If Stoudamire signs, who'll be the 2nd string SG, House or Allen?


----------



## Avalanche (Nov 17, 2005)

His attitude doesnt really concern me... if he was signing here he would know exactly what he was getting himself into, if he wants more minutes or to start he would go somewhere else


----------



## #1AntoineWalkerFan (Mar 10, 2005)

LamarButler said:


> If Stoudamire signs, who'll be the 2nd string SG, House or Allen?





there isnt really a "2nd string" on this team i dont think...meaning that it isnt the same every game that player x is first in and player y is 2nd in etc...if damon signs and is the backup pg and we need a defender in at the 2 then tony allen will come in...if we need a scorer then house will come in...its all about matchups


----------



## Avalanche (Nov 17, 2005)

Exactly, Stoudemire gives us even more line-up possibilities which is never a bad thing, if we are up against smaller backcourts there is no harm playing House at the 2


----------



## cgcatsfan (Jun 10, 2005)

I don't think we should change a thing right now unless it's an incredible deal for US. 
If we can get some cap room or get a steal on a great veteran, cool. 
If not, I say why bother to mess with what is currently the closest thing to perfection in the NBA???


----------



## Avalanche (Nov 17, 2005)

but thats why Stoudamire is not an issue IMO, i would only pick him up for a 1 year vet min deal... very low risk for a position of need


----------



## cgcatsfan (Jun 10, 2005)

Point taken. 
As long as his ego can be kept in check, his skills would be worth it, I suppose.


----------



## Avalanche (Nov 17, 2005)

there is that attitude question, but i assume IF he did sign here willingly he'd at least know what hes in for and would have no reason to whine


----------



## jokeaward (May 22, 2003)

So Damon is this year's Jalen Rose?

They should offer Big Baby for Cassell or something that would excite the Clips.


----------



## Avalanche (Nov 17, 2005)

I wouldnt give up Davis for Cassel personally


----------



## Ainge for 3 (May 23, 2007)

Sources: Stoudamire, Grizzlies agree on buyout terms



> Damon Stoudamire and the Memphis Grizzlies on Saturday reached a verbal agreement on a contract buyout that likely will make him a free agent next week, according to NBA front-office sources.
> 
> The buyout is scheduled to be made official Monday, sources said. After the Grizzlies formally release him, Stoudamire would then have to clear a 48-hour waiver period before choosing his new team. But the 33-year-old is expected to go unclaimed.
> 
> ...


He'd be a great guy to have for depth and the rumor is that he would love to be here.


----------



## Avalanche (Nov 17, 2005)

Well looks like we are the favorites to land him, This would be his best chance at a ring and hopefully he realises/cares about that.

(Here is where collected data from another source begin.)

-- ==== Sys2Proof/Machine/Matrix.lean ====
section
/-! DEFINITION. The bit-serial matrix array (R81 to R122, R188 to R190, R561): the matrix instructions, the grants of the
three ports, the landings in the edge file, the drains, and the zeroing of R115. A granted operation does in one
command what the manual spreads over its fc: timing is outside the model (log entry 2). -/

namespace Sys2Proof.Machine

/-! ### Decoding and checking (R83 to R86, R130, R188) -/

/-- Format of a stationary or serial operand: BS2 to BS16, or MXI8. -/
def mxFmt (c : Nat) : Bool := isBs c || c = 0x15

/-- Entries a row of a stream updates, as slots 0 to the first free level (R97). -/
def slotsTouched (lam tix : Nat) : Nat := ((List.range lam).find? fun l => bit tix l = 0).getD lam

/-- The entries of an operation's region (R86, R97, R113): under PAIR all λ + 1 slots of its rows. -/
def regionOfRows (eb m : Nat) (pair : Bool) (lam : Nat) : Nat × Nat := (eb, eb + (if pair then (lam + 1) * m else m))

/-- Slots a drain reads (R99). -/
def slotsRead (lam tiles : Nat) : List Nat :=
  if tiles = 0 then [] else if tiles = 2 ^ lam then [lam] else (List.range lam).filter fun l => bit tiles l = 1

/-- The edge entries an operation reads or writes (R130, R561). -/
def MOp.entries : MOp → List Nat
  | .load .. => []
  | .stream _ _ _ m eb pair lam tix _ _ _ _ =>
    if pair then (List.range (slotsTouched lam tix + 1)).flatMap fun l => (List.range m).map fun v => eb + l * m + v
    else (List.range m).map (eb + ·)
  | .drain eb m pair lam _ _ _ _ _ _ _ _ _ _ _ tiles _ _ _ _ _ _ =>
    if pair then (slotsRead lam tiles).flatMap fun l => (List.range m).map fun v => eb + l * m + v
    else if tiles = 0 then [] else (List.range m).map (eb + ·)

/-- The plane an operation uses. -/
def MOp.plane : MOp → Option Nat
  | .load pl .. => some pl
  | .stream pl .. => some pl
  | .drain .. => none

/-- The issuing stream's edge window (R130). -/
def State.edgeWindow (s : State) (g : Nat) (st : Stream) : Nat × Nat :=
  let efb := s.rf .EWIN g 0 8 0
  let ebe := s.rf .EWIN g 0 24 16
  match st with
  | .f => (0, efb)
  | .b => (efb, ebe)
  | _ => (ebe, 256)

/-- Bytes of an epilogue operand element (EPF 0 F32, 1 F16, 2 BF16, 3 W80). -/
def epSize (epf : Nat) : Nat := if epf = 0 then 4 else if epf = 3 then 16 else 2

/-- Index of the epilogue operand of output (r, c) (R102). -/
def epIdx (eps ers r c : Nat) : Nat := if eps = 0 then r * ers + c else if eps = 1 then c else r

/-- Local-store ranges of an operation: offset and length. A vector of an MSTREAM occupies two blocks (R92). -/
def MOp.ranges : MOp → List (Nat × Nat)
  | .load _ _ fmt _ _ mb sb => [(mb, 512 * elemBits fmt), (sb, 128)]
  | .stream _ _ fmt m _ _ _ _ _ mb sb vs =>
    (List.range m).flatMap fun v => [(mb + v * vs * blockBytes fmt, 2 * blockBytes fmt), (sb + v * vs, 2)]
  | .drain _ m _ _ nw dfmt _ epi epf eps db dsb epb drs ers _ _ _ _ _ _ _ =>
    drainOuts m nw dfmt db dsb drs
    ++ (if epi = 0 then [] else (List.range m).flatMap fun r => (List.range nw).map fun c =>
        (epb + epIdx eps ers r c * epSize epf, epSize epf))

/-- The parameter checks of R86 and R130. -/
def MOp.legal (win : Nat × Nat) (o : MOp) : Bool :=
  (o.entries.all fun e => win.1 ≤ e && e < win.2) &&
  (match o with
    | .load _ _ fmt _ _ mb _ => mxFmt fmt && mb % 4 = 0
    | .stream _ _ fmt m eb pair lam tix start mb _ vs =>
      mxFmt fmt && mb % 4 = 0 && vs ≠ 0 && lam ≤ 20
        && (if pair then !start && tix < 2 ^ lam && eb + (lam + 1) * m ≤ 256 else lam = 0 && eb + m ≤ 256)
    | .drain eb m pair lam _ dfmt slot epi epf eps db _ epb drs ers tiles _ _ _ _ _ _ =>
      (isBs dfmt || dfmt = 0x11 || dfmt = 0x14) && lam ≤ 20 && slot < 56 && (dfmt ≠ 0x14 || slot = 0) && epi < 3 && eps < 3
        && (if pair then tiles ≤ 2 ^ lam && eb + (lam + 1) * m ≤ 256 else lam = 0 && tiles ≤ 1 && eb + m ≤ 256)
        && drs ≠ 0 && db % (if dfmt = 0x14 then 16 else 4) = 0
        && epb % epSize epf = 0 && ers ≠ 0)

/-- MLOAD's operation. -/
def decodeLoad (gr : Group) (n : Nat) : MOp :=
  let d := gr.unif (fld n 55 51)
  .load (bit n 50) (bit n 49 = 1) (fld n 48 44) (fld n 43 38 + 1) (bit n 37 + 1) (descM d) (descS d)

/-- MSTREAM's operation. Under UNSP, TIX is not read. -/
def decodeStream (gr : Group) (n : Nat) : MOp :=
  let d := gr.unif (fld n 55 51)
  let pair : Bool := bit n 22 = 1
  .stream (bit n 45) (bit n 44 = 1) (fld n 43 39) (fld n 38 31 + 1) (fld n 30 23) pair (fld n 21 17)
    (if pair then fld (gr.unif (fld n 50 46)).toNat 19 0 else 0) (bit n 16 = 1) (descM d) (descS d) (fld d.toNat 51 40)

/-- MDRAIN's operation; the slot's modes and tensor id are sampled at issue (R75). -/
def decodeDrain (s : State) (gr : Group) (g n : Nat) : MOp :=
  let a := fld n 55 51
  let k := fld n 50 46
  let d0 := gr.unif a
  let d1 := (gr.unif (a + 1)).toNat
  let slot := fld n 12 7
  .drain (fld n 45 38) (fld n 37 30 + 1) (bit n 29 = 1) (fld n 28 24) (fld n 23 18 + 1) (fld n 17 13) slot (fld n 6 5)
    (fld n 4 3) (fld n 2 1) (descM d0) (descS d0) (fld d0.toNat 59 40) (fld d1 11 0) (fld d1 23 12) (fld d1 44 24)
    (fld (gr.unif (a + 2)).toNat 31 0) (gr.unif k) (BitVec.ofNat 64 ((gr.unif (k + 1)).toNat % 2 ^ 32))
    ((gr.unif (k + 2)).toNat % 2 ^ 48) (s.rd .RCCFG g slot) (s.rd .RCTID g slot)

/-- The stream's queue for a port has room: 4 operations per stream (R136). -/
def Core.room (c : Core) (st : Stream) (port : Nat) : Bool :=
  (c.mq.filter fun m => m.who.strm = st && m.op.port = port).length < 4

/-- The cells that the operands of an MLOAD or MSTREAM hold (R190). -/
def State.operandCells (s : State) (g : Nat) (o : MOp) : List Host.Cell :=
  if o.port = 2 then []
  else s.mem.filter fun c => o.ranges.any fun r => lsAt g r.1 ≤ c.1 && c.1 < lsAt g (r.1 + r.2)

/-- Issue a matrix instruction (R82, R86, R130, R136, R189, R193). -/
def matrix (x : Who) (ok : Nat → Bool) (port : Nat) (regs : List Nat) (dec : State → Group → MOp) (p : Group → Bool)
    (n : Nat) (s : State) : State :=
  present x (fun s gr => gr.held false regs || (!(isG x.strm) && !((s.core x.core).room x.strm port)))
    (fun s gr =>
      let o := dec s gr
      if isG x.strm || !(ok n) || !(o.legal (s.edgeWindow x.core x.strm)) then some (illegal, 0)
      else (o.ranges.find? fun r => !(s.lsOk x.core false r.1 r.2)).map fun r => (addrFault, r.1))
    (fun s gr => (s.modCore x.core fun c => { c with mq := c.mq ++ [{ who := x, pc := gr.pc, op := dec s gr, old := s.operandCells x.core (dec s gr) }] }).poisEvent
      (s.flaskOf x) (p gr)) s

/-- MLOAD (R83, R188). -/
def execMload (x : Who) (w : BitVec 56) (s : State) : Host.Outcome State Fault Refusal :=
  let n := w.toNat
  .next (matrix x (fun n => fld n 36 0 = 0) 0 [256 + fld n 55 51] (fun _ gr => decodeLoad gr n)
    (fun gr => gr.unifP (fld n 55 51)) n s)

/-- MSTREAM (R84, R188). u(UB) is read under PAIR only. -/
def execMstream (x : Who) (w : BitVec 56) (s : State) : Host.Outcome State Fault Refusal :=
  let n := w.toNat
  .next (matrix x (fun n => fld n 15 0 = 0) 1
    (if bit n 22 = 1 then [256 + fld n 55 51, 256 + fld n 50 46] else [256 + fld n 55 51]) (fun _ gr => decodeStream gr n)
    (fun gr => gr.unifP (fld n 55 51) || (bit n 22 = 1 && gr.unifP (fld n 50 46))) n s)

/-- MDRAIN (R85, R188). -/
def execMdrain (x : Who) (w : BitVec 56) (s : State) : Host.Outcome State Fault Refusal :=
  let n := w.toNat
  let a := fld n 55 51
  let k := fld n 50 46
  .next (matrix x (fun n => bit n 0 = 0 && fld n 55 51 ≤ 29 && fld n 50 46 ≤ 29) 2
    [256 + a, 257 + a, 258 + a, 256 + k, 257 + k, 258 + k] (fun s gr => decodeDrain s gr x.core n)
    (fun gr => (List.range 3).any fun i => gr.unifP (a + i) || gr.unifP (k + i)) n s)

Guess we'll find out during the week.

Cheers for the link


----------



## Avalanche (Nov 17, 2005)

> Stoudamire’s preference is to move to Boston. A person close to Stoudamire said he would choose Toronto (where his career began) over Phoenix as a second option.


http://www.thememphisedge.com/2008/01/26/griz-damon-agree-on-buyout-next-stop-boston/


----------



## Ainge for 3 (May 23, 2007)

So, it's really just a matter of seeing if the Cs actually are interested and if the money is acceptable to both parties.


----------



## Avalanche (Nov 17, 2005)

I would assume the C's will only offer a 1 year vet-min contract.

And right now the Celtics need someone to handle the ball when Rondo is out, and its either Stoudamire or Payton/Boykins


----------



## Avalanche (Nov 17, 2005)

> The Celtics appear to be taking their time on Damon Stoudamire. At their current rate, the Celts may run out of time.
> 
> According to league sources, the Celts are checking out other possibilities and it’s believed they may have interest in another player, thought to be Sam Cassell of the Los Angeles Clippers. That matter would require time to work out, but the C’s will have to move quickly on Stoudamire if they want him.


http://www.bostonherald.com/sports/basketball/celtics/view.bg?articleid=1069466



> Celtics director of basketball operations Danny Ainge said he doesn't comment on free agents. "I understand the [veteran point guard] speculation," Ainge said. "We're going to be in the playoffs. We have a young point guard [Rajon Rondo]. But I don't want to just have a veteran point guard. We need the right veteran point guard. I'm happy with our roster."
> 
> Speculation persists that the Celtics also have interest in Clippers point guard Sam Cassell, a former teammate of Garnett's. The only way the Celtics likely could acquire Cassell is if the veteran is bought out of his contract, since Boston doesn't appear to have the right pieces to make a trade.
> 
> An NBA source said the Clippers would consider buying out Cassell if he worked out a reasonable agreement, but nothing is imminent.


http://www.boston.com/sports/basket.../28/garnett_cant_stomach_sitting_on_sideline/

Cassel is definately the better player and would help out a lot more, but is it worth the risk of not going for Stoudamire and praying for a buy out?


----------



## Avalanche (Nov 17, 2005)

Boykins will apparently be signed somewhere by friday, i dont think it will be us but the options are getting slim


----------



## LamarButler (Apr 16, 2005)

Avalanche said:


> http://www.bostonherald.com/sports/basketball/celtics/view.bg?articleid=1069466
> 
> 
> http://www.boston.com/sports/basket.../28/garnett_cant_stomach_sitting_on_sideline/
> ...


The only players I'd trade for Cassell are Pruitt, Scalabrine and Manuel.


----------



## Avalanche (Nov 17, 2005)

Manuel isnt even on the team.

And Cassel is expiring, no way LAC take Scal. We are in no position to make trades.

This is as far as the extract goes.